Independentemente de a legitimidade ser objetivista ou subjetivista, há um ponto em comum entre estas duas tendências: ambas são baseadas na crença.

A tendência subjetivista, usada e propagada por Weber, baseia-se na crença psicológica, ou seja, o indivíduo crê, ele mesmo, na capacidade do governo, legitimando-o, enquanto que a objetivista, que foi objeto de estudo de Rousseau, é baseada na crença social, isto é, o indivíduo crê não por si mesmo, mas porque é forçado a crer.

Entretanto, para melhor analisarmos a legitimidade, devemos tomar por base a ideologia de governo, ou seja, a crença que os governantes têm neles mesmos, ao invés de basearmo-nos na crença dos governados.

Contudo, se utilizarmos esta proposição para analisarmos a legitimidade, poderemos não obter uma descrição satisfatória da mesma, pois devemos também analisar a perspectiva de baixo para cima. Isto significa que não adianta analisarmos a ideologia dos governantes se não levarmos em consideração os sentimentos dos governados.

É aí que surge um novo mecanismo para conceituarmos legitimidade: em termos de poder. Surge, então, o papel da credibilidade no governo. Um governo será considerado legítimo quando usa outras formas de poder (coerção econômica, violência, etc.). Aqui vemos que o componente psicológico de crença continua latente, mas não como uma fé cega, e sim de credibilidade. Acreditamos no governo porque ele dá mostras de que tem capacidade para desempenhar suas funções, e não simplesmente porque acreditamos.

Esta, contudo, também não é uma das melhores idéias para conceituar-se legitimidade. Afinal de contas, que é a legitimidade senão a experiência da validade de certa ordem normativa? Por exemplo, alguém se curva diante do poder partindo do conhecimento de que haverá represálias em caso de desobediência.

Por fim, poderíamos dizer que devemos analisar a legitimidade através da situação de poder, e neste sua variedade. Situações de poder definidas pela coerção ou pela influência não deixam muito espaço para os sentimentos de legitimidade. Situações de autoridade sem consentimento denota uma relação de poder sublegítima. Apenas situações caracterizadas pela autoridade baseada no livre consentimento podem ser compatíveis com sentimentos conscientes de legitimidade.

Podemos, pois, dizer que a análise de Rousseau baseia-se na visão de justificativa do poder oferecida pelos governantes, enquanto Weber baseia-se na autoridade legítima em favor dos governados.

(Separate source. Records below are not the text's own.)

-- ==== Sys2Proof/Machine/CommandSet.lean ====
section
/-! DEFINITION. The JOYBUS Command Set operations (44_joybus_commands.md): the phases that every command shares,
and the four commands as walks through them. -/

namespace Sys2Proof.Machine

/-- The CLR step (R152). -/
def clrStep (s : State) : State :=
  let s' := writeBuffer s.k 0 s
  if s.k.toNat + 1 = s.cmdR.nClr s.cfg then { s' with ph := .fill0 } else { s' with k := s.k + 1 }

/-- The phase after FILL0 (R153). -/
def afterFill0 : Command → Phase
  | .write => .fill1
  | .read => .errclr
  | .reset => .enc
  | .ping => .enc

/-- The FILL0 step (R153). -/
def fill0Step (s : State) : State :=
  { writeBuffer 0 (word0 s.cfg s.cmdR s.valR) s with ph := afterFill0 s.cmdR }

/-- The FILL1 step (R154). -/
def fill1Step (s : State) : State :=
  { writeBuffer 1 (word1 s.cfg s.valR) s with ph := .errclr }

/-- The ERRCLR step (R155). -/
def errclrStep (s : State) : Host.Outcome State Fault Refusal :=
  andThen (writeControl s.cfg.errclrIndex s.cfg.errclrValue s) fun s' => .next { s' with ph := .enc }

/-- The ENC step (R156): one evaluation of ENCODE on the operands of the command table. -/
def encStep (s : State) : Host.Outcome State Fault Refusal :=
  andThen (execEncode (s.cfg.chan.setWidth 32) s.cmdR.inLen s.cmdR.outLen s) fun s' =>
    .next { s'.startCount with ph := .poll1 }

/-- The RESP step (R157): the one buffer read of the command and the decision taken on it. R157 gives no
decision for JB_WRITE, which never comes here (R143): a fault. -/
def respStep (s : State) : Host.Outcome State Fault Refusal :=
  let rw := s.nextAnswer
  let s' := { readBuffer 0 s with rwR := rw, ph := .idle }
  match s.cmdR with
  | .reset => .next (finishTickDisconnected rw s')
  | .ping => .next (finishTickConnected rw s')
  | .read => .next (finishTransact rw s')
  | .write => .fault .respAfterWrite

/-- The step of the command in progress (R22, R151). In IDLE no command is in progress, and nothing
changes. A phase that the graph of R22 gives to other commands is taken as its rule stands (assumption 22). -/
def phaseStep (s : State) : Host.Outcome State Fault Refusal :=
  match s.ph with
  | .idle => .next s
  | .clr => .next (clrStep s)
  | .fill0 => .next (fill0Step s)
  | .fill1 => .next (fill1Step s)
  | .errclr => errclrStep s
  | .enc => encStep s
  | .poll1 => poll1Step s
  | .arm => armStep s
  | .poll2 => poll2Step s
  | .resp => respStep s


/-- The command if it is in progress, else the command as it begins (assumption 9). -/
def State.enter (s : State) (c : Command) : State :=
  if s.ph ≠ .idle ∧ s.cmdR = c then s else s.begin c

/-- JB_RESET (R158): its next step, the first one where it is not in progress. -/
def execJbReset (s : State) : Host.Outcome State Fault Refusal := phaseStep (s.enter .reset)

/-- JB_PING (R159): its next step, the first one where it is not in progress. -/
def execJbPing (s : State) : Host.Outcome State Fault Refusal := phaseStep (s.enter .ping)

/-- JB_READ (R160): its next step, the first one where it is not in progress. -/
def execJbRead (s : State) : Host.Outcome State Fault Refusal := phaseStep (s.enter .read)

/-- JB_WRITE of a Link Value if it is in progress, else as it begins, the value latched (assumption 9). -/
def State.enterWrite (s : State) (value : Word) : State :=
  if s.ph ≠ .idle ∧ s.cmdR = .write ∧ s.valR = value then s else { s.begin .write with valR := value }

/-- JB_WRITE (R161) of a Link Value: its next step, the first one where it is not in progress. -/
def execJbWrite (value : Word) (s : State) : Host.Outcome State Fault Refusal :=
  phaseStep (s.enterWrite value)

end Sys2Proof.Machine
end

5. A emergência da teoria social: o nascimento da idéia de problema social no Iluminismo

A teoria social que conhecemos atualmente origina-se no Iluminismo, baseada em quatro vertentes à mesma relacionados: a preocupação com os determinismos que afetam os processos sociais, a lógica da pesquisa lockiana, que adota o método científico de estudar a sociedade, a separação de Estado e sociedade e, por fim, o impulsionamento da emancipação.

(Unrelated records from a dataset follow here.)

-- ==== Sys2Proof/Machine/Fetch.lean ====
section
/-! DEFINITION. Which operation the next step runs. The block has no instruction memory (R2): in IDLE the host's
request port gives the operation (R93, R170), in every other phase the command in progress does (R147),
and the model admits an operation presented from outside (assumption 10). -/

namespace Sys2Proof.Machine

/-- The operation of the next step and the state it runs on: its ports cleared, and what presented the
operation used up. None in IDLE with no request. A configuration that is not well formed is refused
(R9, U14). -/
def fetch (s : State) : Except Refusal (Option (Instr × State)) :=
  if s.cfg.wellFormed then
    match s.presented with
    | some p =>
        match decode s.cfg p with
        | .ok i => .ok (some (i, { s.clearPorts with presented := none }))
        | .error e => .error (.undecodable e)
    | none =>
        match s.ph with
        | .idle =>
            match s.reqs with
            | [] => .ok none
            | w :: rest => .ok (some (decodeHostReq w, { s.clearPorts with reqs := rest }))
        | .clr | .fill0 | .fill1 | .errclr | .enc | .poll1 | .arm | .poll2 | .resp =>
            .ok (some (s.cmdR.instr s.valR, s.clearPorts))
  else .error .cfgNotWellFormed

/-- The packet stored where the next step takes its operation from: a host request on the request port of
an idle block, anything else as the presented operation. -/
def State.place (s : State) (p : Packet) : State :=
  match p with
  | .hostReq w => { s with reqs := w :: s.reqs, ph := .idle, presented := none, rst := false }
  | .regPort _ | .controlWord _ | .frame _ | .execute | .swap32 _ | .swap16h _ =>
      { s with presented := some p, rst := false }

/-- The packet of a table word, a word that fits no format standing as a frame of no bytes, which the
decoder refuses. -/
def tablePacketD (nbits w : Nat) : Packet := (tablePacket nbits w).getD (.frame [])

end Sys2Proof.Machine
end

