/-- R140. EXECUTE outside its three phases begins with its first POLL1 read, the count at its start: the model's
reading of an invocation that the sequencer never makes (DESIGN CHOICE, assumption 10). -/
def Obligations.ExecuteBeginsWithPoll : Prop :=
  ∀ s : State, s.cfg.wellFormed = true → s.ph ≠ .poll1 → s.ph ≠ .arm → s.ph ≠ .poll2 →
    ∃ t, exec .execute s = .next t ∧
      exec .execute { s with ph := .poll1, n := s.freshCount, loopReads := s.freshReads } = .next t ∧
      t.rp = some (.readControl s.cfg.pollIndex s.nextAnswer) ∧
      (s.nextAnswer.getLsbD s.cfg.pollBit.val = false → t.ph = .arm) ∧
      SameBytes s.ctrl t.ctrl ∧ SameBytes s.buf t.buf

/-- R144. With POLL_LIMIT = none a controller that goes on showing the busy bit as 1 keeps the block in its poll
phase for any number of steps: every step reads again, no response is produced and no request accepted. -/
def Obligations.UnboundedPollNeverLeaves : Prop :=
  ∀ (s : State) (bs more : List Word), s.ownStep → s.cfg.wellFormed = true →
    s.cfg.pollLimit = none → (s.ph = .poll1 ∨ s.ph = .poll2) →
    s.answers = bs ++ more → bs ≠ [] → (∀ r ∈ bs, r.getLsbD s.cfg.pollBit.val = true) →
    ∃ t, core.run bs.length s = .next t ∧ t.ph = s.ph ∧ t.rsp = none ∧ t.reqs = s.reqs ∧
      t.reqReady = false ∧ t.answers = more ∧ t.conn = s.conn ∧
      SameBytes s.ctrl t.ctrl ∧ SameBytes s.buf t.buf

/-- R145, R193. With POLL_LIMIT = some m a loop entered with the count 0 makes `m` reads, and if all of them show
the busy bit as 1 the `m`-th raises BusTimeout: the error response, IDLE, `conn` unchanged, nothing written.
If a read before that shows it as 0, the loop ends normally. -/
def Obligations.BoundedPollTimesOut : Prop :=
  ∀ (s : State) (m : Nat) (bs : List Word) (r : Word) (more : List Word),
    s.ownStep → s.cfg.wellFormed = true →
    s.cfg.pollLimit = some m → (s.ph = .poll1 ∨ s.ph = .poll2) → s.n = 0 →
    s.answers = bs ++ r :: more → bs.length < m →
    (∀ b ∈ bs, b.getLsbD s.cfg.pollBit.val = true) →
    ∃ t, core.run (bs.length + 1) s = .next t ∧ t.conn = s.conn ∧
      SameBytes s.ctrl t.ctrl ∧ SameBytes s.buf t.buf ∧ t.answers = more ∧
      (r.getLsbD s.cfg.pollBit.val = true → bs.length + 1 = m →
        t.ph = .idle ∧ t.rsp = some ⟨.busTimeout, .noEvent, 0⟩) ∧
      (r.getLsbD s.cfg.pollBit.val = true → bs.length + 1 ≠ m →
        t.ph = s.ph ∧ t.rsp = none ∧ t.n = bs.length + 1) ∧
      (r.getLsbD s.cfg.pollBit.val = false →
        t.rsp = none ∧ (s.ph = .poll1 → t.ph = .arm) ∧
        (s.ph = .poll2 → t.ph = if s.cmdR = .write then .clr else .resp))

/-! ### JOYBUS Command Set (44_joybus_commands.md) -/

/-- R152. JB_RESET, JB_PING, JB_READ, JB_WRITE in CLR: `BUF[k]` receives zero; after the last of the command's
`N_clr` words the phase becomes FILL0 and `k` stays, else `k` advances and CLR stays; nothing else changes. -/
def Obligations.ClearStepZeroesOneWord : Prop :=
  ∀ s : State, s.ph = .clr →
    ∃ t, exec (s.cmdR.instr s.valR) s = .next t ∧
      StoredWord s.cfg.laneOrder s.buf t.buf s.k.toNat 0 ∧
      t.rp = some (.writeBuffer s.k 0) ∧
      (s.k.toNat + 1 = s.cmdR.nClr s.cfg → t.ph = .fill0 ∧ t.k = s.k) ∧
      (s.k.toNat + 1 ≠ s.cmdR.nClr s.cfg → t.ph = .clr ∧ t.k = s.k + 1) ∧
      SameBytes s.ctrl t.ctrl ∧
      { t with buf := s.buf, rp := s.rp, ph := s.ph, k := s.k } = s

/-- R153. The four commands in FILL0: `BUF[0]` receives `W0`, and the phase becomes FILL1 for JB_WRITE, ERRCLR
for JB_READ, ENC for JB_RESET and JB_PING; nothing else changes. -/
def Obligations.Fill0StepWritesFirstWord : Prop :=
  ∀ s : State, s.ph = .fill0 →
    ∃ t, exec (s.cmdR.instr s.valR) s = .next t ∧
      StoredWord s.cfg.laneOrder s.buf t.buf 0 (word0 s.cfg s.cmdR s.valR) ∧
      t.rp = some (.writeBuffer 0 (word0 s.cfg s.cmdR s.valR)) ∧
      (s.cmdR = .write → t.ph = .fill1) ∧ (s.cmdR = .read → t.ph = .errclr) ∧
      (s.cmdR = .reset ∨ s.cmdR = .ping → t.ph = .enc) ∧
      SameBytes s.ctrl t.ctrl ∧
      { t with buf := s.buf, rp := s.rp, ph := s.ph } = s

/-- R154. JB_WRITE in FILL1: `BUF[1]` receives `W1`, and the phase becomes ERRCLR; nothing else changes. -/
def Obligations.Fill1StepWritesSecondWord : Prop :=
  ∀ s : State, s.ph = .fill1 → s.cmdR = .write →
    ∃ t, exec (.jbWrite s.valR) s = .next t ∧ t.ph = .errclr ∧
      StoredWord s.cfg.laneOrder s.buf t.buf 1 (word1 s.cfg s.valR) ∧
      t.rp = some (.writeBuffer 1 (word1 s.cfg s.valR)) ∧
      SameBytes s.ctrl t.ctrl ∧
      { t with buf := s.buf, rp := s.rp, ph := s.ph } = s

/-- R155. JB_READ and JB_WRITE in ERRCLR: `CTRL[ERRCLR_INDEX]` receives ERRCLR_VALUE, the same constant for both
commands, with no read before it, and the phase becomes ENC; nothing else changes. -/
def Obligations.ErrclrStepWritesPattern : Prop :=
  ∀ s : State, s.cfg.wellFormed = true → s.ph = .errclr → s.cmdR = .read ∨ s.cmdR = .write →
    ∃ t, exec (s.cmdR.instr s.valR) s = .next t ∧ t.ph = .enc ∧
      StoredWord ctrlLanes s.ctrl t.ctrl s.cfg.errclrIndex.toNat s.cfg.errclrValue ∧
      t.rp = some (.writeControl s.cfg.errclrIndex s.cfg.errclrValue) ∧
      SameBytes s.buf t.buf ∧
      { t with ctrl := s.ctrl, rp := s.rp, ph := s.ph } = s

/-- R156. The four commands in ENC: one evaluation of ENCODE on CHAN and the command's lengths, which is the
status clear and the latched control word; the counts of the loop start at 0 where they exist; the phase becomes
POLL1; nothing else changes. -/
def Obligations.EncStepEvaluatesEncode : Prop :=
  ∀ s : State, s.cfg.wellFormed = true → s.ph = .enc →
    ∃ t u, exec (s.cmdR.instr s.valR) s = .next t ∧
      exec (.encode (s.cfg.chan.setWidth 32) s.cmdR.inLen s.cmdR.outLen) s = .next u ∧
      t = { u with ph := .poll1, n := s.freshCount, loopReads := s.freshReads } ∧
      t.cwR = encodeWord s.cfg (s.cfg.chan.setWidth 32) s.cmdR.inLen s.cmdR.outLen ∧
      StoredWord ctrlLanes s.ctrl t.ctrl s.cfg.statusIndex.toNat s.cfg.statusClearValue ∧
      SameBytes s.buf t.buf ∧
      { t with
          ctrl := s.ctrl, rp := s.rp, cwR := s.cwR, n := s.n, loopReads := s.loopReads, ph := s.ph } = s

/-- R171. JB_RESET in RESP ends a tick from Disconnected: with the identity `0x0004` in the upper half of the
word read, `conn` becomes Connected and the response is OK, Attached, 0; with any other it stays
Disconnected and the response is OK, none, 0. -/
def Obligations.ResetResponseAttaches : Prop :=
  ∀ s : State, s.ph = .resp → s.cmdR = .reset → s.conn = .disconnected →
    ∃ t, exec .jbReset s = .next t ∧ t.ph = .idle ∧ t.rwR = s.nextAnswer ∧
      t.rp = some (.readBuffer 0 s.nextAnswer) ∧
      (s.nextAnswer.extractLsb' 16 16 = 0x0004#16 →
        t.conn = .connected ∧ t.connectedOut = true ∧ t.rsp = some ⟨.ok, .attached, 0⟩) ∧
      (s.nextAnswer.extractLsb' 16 16 ≠ 0x0004#16 →
        t.conn = .disconnected ∧ t.connectedOut = false ∧ t.rsp = some ⟨.ok, .noEvent, 0⟩) ∧
      SameBytes s.ctrl t.ctrl ∧ SameBytes s.buf t.buf ∧
      { t with
          rp := s.rp, answers := s.answers, draws := s.draws, rwR := s.rwR, ph := s.ph, conn := s.conn,
          rsp := s.rsp } = s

Este último trata da "libertação do homem da tutela que ele mesmo se impôs", segundo Kant, o que significa que o homem pode criticar as instituições que ele mesmo criou para tomar suas decisões por ele. Isto gerou uma nova desconfiança quanto à legitimidade dessas instituições.

Esses quatro fundamentos foram os responsáveis pelas mudanças radicais de pensamento do século XVIII, levando os pensadores da época a questionar dogmas religiosos, o objetivismo moral, e que levou Rousseau à reorganização da teoria do contrato social.

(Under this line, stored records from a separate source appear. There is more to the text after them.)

/-- Settles O35: the `raise` in IDLE, and the record, which every run keeps and every error response adds to. -/
theorem transactWhileDisconnectedRaises : Obligations.TransactWhileDisconnectedRaises := by
  refine ⟨fun s v hp hn => ?_, fun s w rest => runOutcome_of_transact_disconnected,
    fun s t k hout j u w rest => connected_of_runOutcome hout, fun s t => exists_faults_of_errored⟩
  rw [exec_transact_of_disconnected hp hn, State.raise_of_idle hp]
  rfl

end Sys2Proof.Machine
end

section
/-! SUPPORT. Reset, the poll loops around the transfer, and the record of the windows (R220, R233, R234): what a reset
edge leaves, what a clear read opens, and the canonical form through every operation. -/

namespace Sys2Proof.Machine

/-! ### The reset edge -/

/-- Settles O43: the step is `State.applyReset`, which takes its values from `State.reset` and keeps CFG and both
windows. -/
theorem resetEdgeEntersResetState : Obligations.ResetEdgeEntersResetState :=
  fun s hr => ⟨s.applyReset, step_of_rst hr, s.applyReset_conn, s.applyReset_ph, rfl, s.applyReset_rsp,
    s.applyReset_rp, .of_eq s.applyReset_ctrl, .of_eq s.applyReset_buf, s.applyReset_cfg⟩

/-! ### The transfer -/

/-- Only CLR, FILL0 and FILL1 write the buffer (R234). -/
theorem OwnStep.buf_of_not_filling {s t : State} (h : OwnStep s t) (hclr : s.ph ≠ .clr) (h0 : s.ph ≠ .fill0)
    (h1 : s.ph ≠ .fill1) : t.buf = s.buf := by
  cases h
  case clearMore hp _ => exact absurd hp hclr
  case clearLast hp _ => exact absurd hp hclr
  case fill0 hp => exact absurd hp h0
  case fill1 hp => exact absurd hp h1
  all_goals rfl

/-- Settles O51: the phases that touch the buffer, by a write or by a read, are four others. -/
theorem noBufferAccessInFlight : Obligations.NoBufferAccessInFlight := by
  intro s t ho hs hp
  obtain ⟨-, hrow⟩ := ownStep_of_step ho hs
  obtain ⟨hclr, hfill0, hfill1, hresp⟩ : s.ph ≠ .clr ∧ s.ph ≠ .fill0 ∧ s.ph ≠ .fill1 ∧ s.ph ≠ .resp := by
    obtain hp | hp | hp := hp <;> simp [hp]
  refine ⟨.of_eq (hrow.buf_of_not_filling hclr hfill0 hfill1), fun i v => ?_⟩
  rw [hrow.rp_eq]
  constructor
  · intro ha
    obtain h | h | h := State.phaseAccess_writeBuffer ha
    · exact hclr h
    · exact hfill0 h
    · exact hfill1 h
  · intro ha
    exact hresp (State.phaseAccess_readBuffer ha).1

/-- The one row of R22 into ARM is the clear read of POLL1 (R141). -/
theorem PhaseEdge.of_arm {s : State} (h : PhaseEdge s .arm) : s.ph = .poll1 ∧ ¬ s.seesBusy := by
  cases h with
  | poll1Arm hp hb => exact ⟨hp, hb⟩

/-- The one row of R22 into RESP is the clear read of POLL2 (R143). -/
theorem PhaseEdge.of_resp {s : State} (h : PhaseEdge s .resp) : s.ph = .poll2 ∧ ¬ s.seesBusy := by
  cases h with
  | poll2Resp hp hb _ => exact ⟨hp, hb⟩

/-- A poll step that does not see the busy bit as 1 has made a read that shows it as 0 (R35). -/
theorem OwnStep.clearRead {s t : State} (h : OwnStep s t) (hp : s.ph = .poll1 ∨ s.ph = .poll2) (hb : ¬ s.seesBusy) :
    ∃ r, t.rp = some (.readControl s.cfg.pollIndex r) ∧ r.getLsbD s.cfg.pollBit.val = false := by
  refine ⟨s.nextAnswer, ?_, Bool.eq_false_of_not_eq_true hb⟩
  rw [h.rp_eq]
  obtain hp | hp := hp <;> simp only [State.phaseAccess, hp]

/-- Settles O52: ARM and RESP by the one edge that leads to each, the accesses by the phase that makes them. -/
theorem pollBracketsTransfer : Obligations.PollBracketsTransfer := by
  intro s t ho hs
  obtain ⟨-, hrow⟩ := ownStep_of_step ho hs
  have hedge : PhaseEdge s t.ph := phaseEdge_of_ownStep hrow
  refine ⟨fun ht => ?_, fun ht => ?_, fun i v ha => ?_, fun i r ha => ?_⟩
  · obtain ⟨hp, hb⟩ := PhaseEdge.of_arm (ht ▸ hedge)
    exact ⟨hp, hrow.clearRead (.inl hp) hb⟩
  · obtain ⟨hp, hb⟩ := PhaseEdge.of_resp (ht ▸ hedge)
    exact ⟨hp, hrow.clearRead (.inr hp) hb⟩
  · exact State.phaseAccess_writeControl (hrow.rp_eq ▸ ha)
  · exact (State.phaseAccess_readBuffer (hrow.rp_eq ▸ ha)).1

/-! ### The canonical form of the windows -/

/-- Both windows are in canonical form (assumption 5). -/
structure State.Canonical (s : State) : Prop where
  ctrl : Memory.wf s.ctrl = true
  buf : Memory.wf s.buf = true

/-- Every row of an own step stores at most one word. -/
theorem OwnStep.keepsCanonical {s t : State} (h : OwnStep s t) (hs : s.Canonical) : t.Canonical := by
  cases h
  case clearMore | clearLast | fill0 | fill1 => exact ⟨hs.ctrl, Memory.wf_storeWord _ _ _ _ hs.buf⟩
  case errclr | enc | arm => exact ⟨Memory.wf_storeWord _ _ _ _ hs.ctrl, hs.buf⟩
  all_goals exact ⟨hs.ctrl, hs.buf⟩

/-- `u` is `s` with a command or a transfer in progress, its step not yet taken. -/
structure Serves (s u : State) : Prop where
  ready : u.Ready
  busy : u.ph ≠ .idle
  ctrl : u.ctrl = s.ctrl
  buf : u.buf = s.buf

/-- The step of the phase is then an own step, so its rows say what it stores. -/
theorem Serves.keepsCanonical {s t u : State} (h : Serves s u) (hu : phaseStep u = .next t) (hs : s.Canonical) :
    t.Canonical :=
  (h.ready.ownStep_of_phaseStep h.busy hu).keepsCanonical ⟨h.ctrl ▸ hs.ctrl, h.buf ▸ hs.buf⟩

section
variable {s : State} (hr : s.Ready)
include hr

theorem State.Ready.serves_self (hp : s.ph ≠ .idle) : Serves s s := ⟨hr, hp, rfl, rfl⟩

theorem State.Ready.serves_enter (c : Command) : Serves s (s.enter c) := by
  unfold State.enter
  split
  · rename_i h
    exact hr.serves_self h.1
  · exact ⟨⟨hr.own, hr.cfg, hr.rp, hr.rsp⟩, nofun, rfl, rfl⟩

theorem State.Ready.serves_enterWrite (v : Word) : Serves s (s.enterWrite v) := by
  unfold State.enterWrite
  split
  · rename_i h
    exact hr.serves_self h.1
  · exact ⟨⟨hr.own, hr.cfg, hr.rp, hr.rsp⟩, nofun, rfl, rfl⟩

/-- EXECUTE is the step of a phase: its own, or POLL1 at its entry (R140). -/
theorem State.Ready.serves_execute : ∃ u, Serves s u ∧ exec .execute s = phaseStep u := by
  by_cases hp : s.ph = .poll1 ∨ s.ph = .arm ∨ s.ph = .poll2
  · exact ⟨s, hr.serves_self (by obtain hp | hp | hp := hp <;> simp [hp]), exec_execute_eq_phaseStep hp⟩
  · simp only [not_or] at hp
    obtain ⟨h1, ha, h2⟩ := hp
    refine ⟨_, ?_, (exec_execute_outside h1 ha h2).trans (exec_execute_eq_phaseStep (.inl rfl))⟩
    exact ⟨⟨hr.own, hr.cfg, hr.rp, hr.rsp⟩, nofun, rfl, rfl⟩

end

section
variable {s t : State} (hs : s.Canonical)
include hs

theorem State.Canonical.of_execTick {v : Word} (h : execTick v s = .next t) : t.Canonical := by
  unfold execTick at h
  split at h <;> cases h <;> exact ⟨hs.ctrl, hs.buf⟩

theorem State.Canonical.of_execTransact {v : Word} (h : execTransact v s = .next t) : t.Canonical := by
  unfold execTransact at h
  split at h
  case h_1 => split at h <;> cases h <;> exact ⟨hs.ctrl, hs.buf⟩
  all_goals cases h; exact ⟨hs.ctrl, hs.buf⟩

theorem State.Canonical.of_writeControl {index : BitVec 5} {value : Word} (h : writeControl index value s = .next t) :
    t.Canonical := by
  unfold writeControl at h
  split at h <;> cases h
  exact ⟨Memory.wf_storeWord _ _ _ _ hs.ctrl, hs.buf⟩

theorem State.Canonical.of_execReadControl {index : BitVec 5} {wdata : Word}
    (h : execReadControl index wdata s = .next t) : t.Canonical := by
  obtain ⟨⟨r, u⟩, hu, h⟩ := andThen_eq_next h
  unfold readControl at hu
  split at hu <;> cases hu
  cases h
  exact ⟨hs.ctrl, hs.buf⟩

/-- Every operation, on a state as the fetch hands it on, keeps the canonical form. -/
theorem State.Canonical.of_exec {i : Instr} (hr : s.Ready) (h : exec i s = .next t) : t.Canonical := by
  cases i with
  | tick v => exact hs.of_execTick h
  | transact v => exact hs.of_execTransact h
  | jbReset => exact (hr.serves_enter .reset).keepsCanonical h hs
  | jbPing => exact (hr.serves_enter .ping).keepsCanonical h hs
  | jbRead => exact (hr.serves_enter .read).keepsCanonical h hs
  | jbWrite v => exact (hr.serves_enterWrite v).keepsCanonical h hs
  | encode a b c =>
    rw [exec_encode hr.cfg] at h
    cases h
    exact ⟨Memory.wf_storeWord _ _ _ _ hs.ctrl, hs.buf⟩
  | execute =>
    obtain ⟨u, hu, he⟩ := hr.serves_execute
    exact hu.keepsCanonical (he ▸ h) hs
  | swap32 x => cases h; exact ⟨hs.ctrl, hs.buf⟩
  | swap16h x => cases h; exact ⟨hs.ctrl, hs.buf⟩
  | writeControl index value => exact hs.of_writeControl h
  | readControl index wdata => exact hs.of_execReadControl (wdata := wdata) h
  | writeBuffer index value => cases h; exact ⟨hs.ctrl, Memory.wf_storeWord _ _ _ _ hs.buf⟩
  | readBuffer index wdata => cases h; exact ⟨hs.ctrl, hs.buf⟩

end

/-- Settles O54: a reset edge and an idle step leave the windows alone, and the operation fetched keeps the form. -/
theorem stepKeepsWindowsCanonical : Obligations.StepKeepsWindowsCanonical := by
  intro s t h hctrl hbuf
  suffices ht : t.Canonical from ⟨ht.ctrl, ht.buf⟩
  cases hr : s.rst with
  | true =>
    rw [step_of_rst hr] at h
    cases h
    exact ⟨hctrl, hbuf⟩
  | false =>
    simp only [step, hr, Bool.false_eq_true, if_false] at h
    split at h
    · cases h
    · cases h
      exact ⟨hctrl, hbuf⟩
    · rename_i i u hf
      obtain ⟨hready, hsame⟩ := fetch_ready hr hf
      have hu : u.Canonical := ⟨(congrArg State.ctrl hsame :) ▸ hctrl, (congrArg State.buf hsame :) ▸ hbuf⟩
      exact hu.of_exec hready h

end Sys2Proof.Machine
end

Mesmo que diversas, as teorias quanto a validade das disposições sociais exibem mentalidade reformistas, pregando a "eliminação da reverência no âmbito das atitudes sociais", pelo "hábito de exigir resultados", como definiu Charles Fraenkel, originando a idéia de que existam os chamados "problemas sociais". Estes são os males e deficiências provenientes de instituições criadas pelo homem, e por isso mesmo, reformáveis através da intervenção da razão crítica. A teoria social moderna nada mais é do que isso, a abordagem crítica e científica dos problemas sociais e, entre eles, a questão da legitimidade.

No século XVIII, as críticas quanto à legitimidade ficaram ainda presas ao tradicionalismo. Montesquieu mostra claramente isso, quando coloca entre as formas legítimas de poder uma ilegítima: o despotismo.

A teoria social aprofunda e expande a compreensão crítica do fenômeno da legitimidade e da ilegitimidade, debatendo os fundamentos sociais dos padrões de autoridade política existentes ou ideais. Amplia a pesquisa sobre a legalidade de práticas e instituições sociais, expandindo o conhecimento sobre a legitimidade, dando novas concepções para se formar o sentimento de validade.